- **To do**:
One line at a time, check the entries below for the word "Core", and copy each line that has it.

- **Supplied data**:
-- ==== Sys2Proof/Machine/Core.lean ====
section
/-!
DEFINITION. The machine as the host's interface takes it.
-/

def Sys2Proof.core : Host.Core := {
  State := Sys2Proof.Machine.State,
  Fault := Sys2Proof.Machine.Fault,
  Refusal := Sys2Proof.Machine.Refusal,
  step := Sys2Proof.Machine.step,
  reset := Sys2Proof.Machine.State.reset }
end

- **Solved problem**:
-- ==== Sys2Proof/Machine/Core.lean ====
def Sys2Proof.core : Host.Core := {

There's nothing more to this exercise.